In dynamic headspace sampling, Porapak was found to be more effective for spiroacetals, while Tenax was more effective for esters and amides. Based on sorbent properties these results were anticipated. Sampling period and flow rate are also important factors. Tenax started to lose the six amides, diethyl succinate and all spiroacetals once air was passed through for 60 min (Fig. 4). Porapak showed similar capacity for N-(2-methylbutyl)isobutyramide, all spiroacetals and esters (except methyl laurate, ethyl myristoleate and ethyl palmitate/palmitoleate). Porapak showed greater capacity to retain the other five amides, methyl laurate, ethyl myristoleate and ethyl palmitate/palmitoleate after 60 min, whereas Tenax showed greater capacity to retain all the long chain esters after 60 min (Fig. 4).

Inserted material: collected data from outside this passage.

/-- Write the result word of a descriptor, or raise LGS_APP_ERR where it cannot be written (R456). -/
def appendResult (n : Nat) (val : W32) (res : Nat) (s : State) : State :=
  match appendPlace n val with
  | some p =>
    if placeOk s p 32 then
      let (ok, s) := memStore p.1 (p.2 + 0x18) (leBytes 8 res) s
      if ok then s else raiseFault Src.lgsAppErr 0 unitNone s
    else raiseFault Src.lgsAppErr 0 unitNone s
  | none => raiseFault Src.lgsAppErr 0 unitNone s

/-- A write of LGS_APPEND[n]: queued, or answered QUEUE_FULL at once (R455, R456). -/
def appendWrite (n : Nat) (val : W32) (s : State) : State :=
  if 64 ≤ (appQueue n s).length then appendResult n val (2 ^ 62 + 5) s
  else s.modLgs fun l => { l with
    appends := tabMod l.appends n [] (· ++ [val]), accepted := tabMod l.accepted n 0 (· + 1) }

def readLgs (off : Nat) (s : State) : W32 × State :=
  let l := s.lgs
  if inRange off 0x100 0x180 then ((if off % 8 == 4 then appStat ((off - 0x100) / 8) s else 0), s)
  else match off with
    | 0x00 => (lgsStat s, s)
    | 0x08 => (w32 l.nextSeq, s)
    | 0x0C => (w32 (l.nextSeq / 2 ^ 32), s)
    | 0x10 => (w32 l.oldest, s)
    | 0x14 => (w32 (l.oldest / 2 ^ 32), s)
    | 0x20 => (lo32 l.trigPre, s)
    | 0x24 => (hi32 l.trigPre, s)
    | 0x28 => (lo32 l.trigPost, s)
    | 0x2C => (hi32 l.trigPost, s)
    | 0x30 => readQfill s
    | _ => (0, s)

def writeLgs (off : Nat) (val : W32) (s : State) : State :=
  if inRange off 0x100 0x180 then (if off % 8 == 0 then appendWrite ((off - 0x100) / 8) val s else s)
  else match off with
    | 0x20 => holdLo 0x600020 val s
    | 0x24 =>
      let (v, s) := withHeldLo 0x600020 s.lgs.trigPre val s
      if v.toNat < 2 ^ 63 then s.modLgs fun l => { l with trigPre := v } else s
    | 0x28 => holdLo 0x600028 val s
    | 0x2C =>
      let (v, s) := withHeldLo 0x600028 s.lgs.trigPost val s
      if v.toNat ≤ 57600000000000 then s.modLgs fun l => { l with trigPost := v } else s
    | _ => s

/-- Group 3 (R481). -/
def group3 (s : State) : List W32 :=
  let l := s.lgs
  let b64 := fun n => [w32 n, w32 (n / 2 ^ 32)]
  let old := match l.recs with | r :: _ => r.vt.toNat | [] => 0
  let ringOld := if l.mode == 1 then 0 else match l.ring with | r :: _ => r.vt.toNat | [] => 0
  let maxE := l.erases.foldl (fun a p => max a p.2) 0
  let sumE := l.erases.foldl (fun a p => a + p.2) 0
  let g := goodBlocks s
  let used := l.segs.length * (match l.fit with | some f => segBlocks f | none => 0)
  let pct := if used == 0 then 100 else min 100 (100 * l.scrubbed.length / used)
  b64 l.nextSeq ++ b64 l.oldest ++ b64 old ++
  [w32 (65536 * l.ringMib + 128 * bit (!s.pins.wpN) + 64 * bit l.pf + 32 * l.mode + l.shed.length),
    w32 (l.fill / 1024), w32 (l.strokePeak / 1024), w32 l.trigs.length, w32 (l.nextTrig - 1)] ++ b64 ringOld ++
  [w32 l.sealGen, w32 (l.strokeBytes / 16), w32 l.strokeRecs] ++
  ((List.range 16).map fun c => w32 (min (tabGet l.refusedBy c 0) 0xFFFFFFFF)) ++
  ((List.range 8).map fun h => w32 (65536 * (l.grown.filter fun b => b % 8 == h).length + l.spares / 8)) ++
  ((List.range 8).map fun h => w32 (tabGet l.retries h 0)) ++
  [w32 l.uncorr, w32 (lifeDays s true), w32 (lifeDays s false), w32 maxE, w32 (if g == 0 then 0 else sumE / g),
    w32 (lifeE s).1, w32 (2 ^ 24 * pct + min (2 ^ 24 - 1) ((s.time.mono - l.scrubDone) / 57600000000000)), w32 l.refreshed,
    w32 l.gapRecs] ++ List.replicate 7 0

end Sys2Proof.Machine
end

Active and passive headspace sampling techniques each have advantages and disadvantages. Advantages of SPME include higher sensitivity, ease of handling, shorter adsorption time, no solvent peak in GC and easy sequential sampling. However, quantitation of analytes in many types of SPME matrices is a major challenge67,68,69. The other disadvantage is that the sample can be used only once67. While dynamic headspace sampling can have lower sensitivity, quantitation of analytes can be conveniently achieved as the calibration of a compound using an internal standard is easily achieved in liquid samples. Liquid samples can also be re-used, in their original form or after concentration or dilution if needed, and can also be used later for other assays (e.g. electrophysiological assays or bioassays)70. A disadvantage is that if samples contain highly volatile compounds, the solvent peak may mask these compounds in GC. Overall, dynamic headspace methods are more effective for quantitation, while SPME has some advantages for qualitative analysis.

In brief, each sampling technique may bias the interpretation of rectal gland contents or released volatile compositions. Therefore, it is important to consider differences that can be introduced by sampling techniques when interpreting volatiles of tephritid fruit flies, and especially when comparing studies that have used different techniques. There are advantages and disadvantages for each method, and it may often be useful to employ more than one method to ensure comprehensive sample collection and analysis.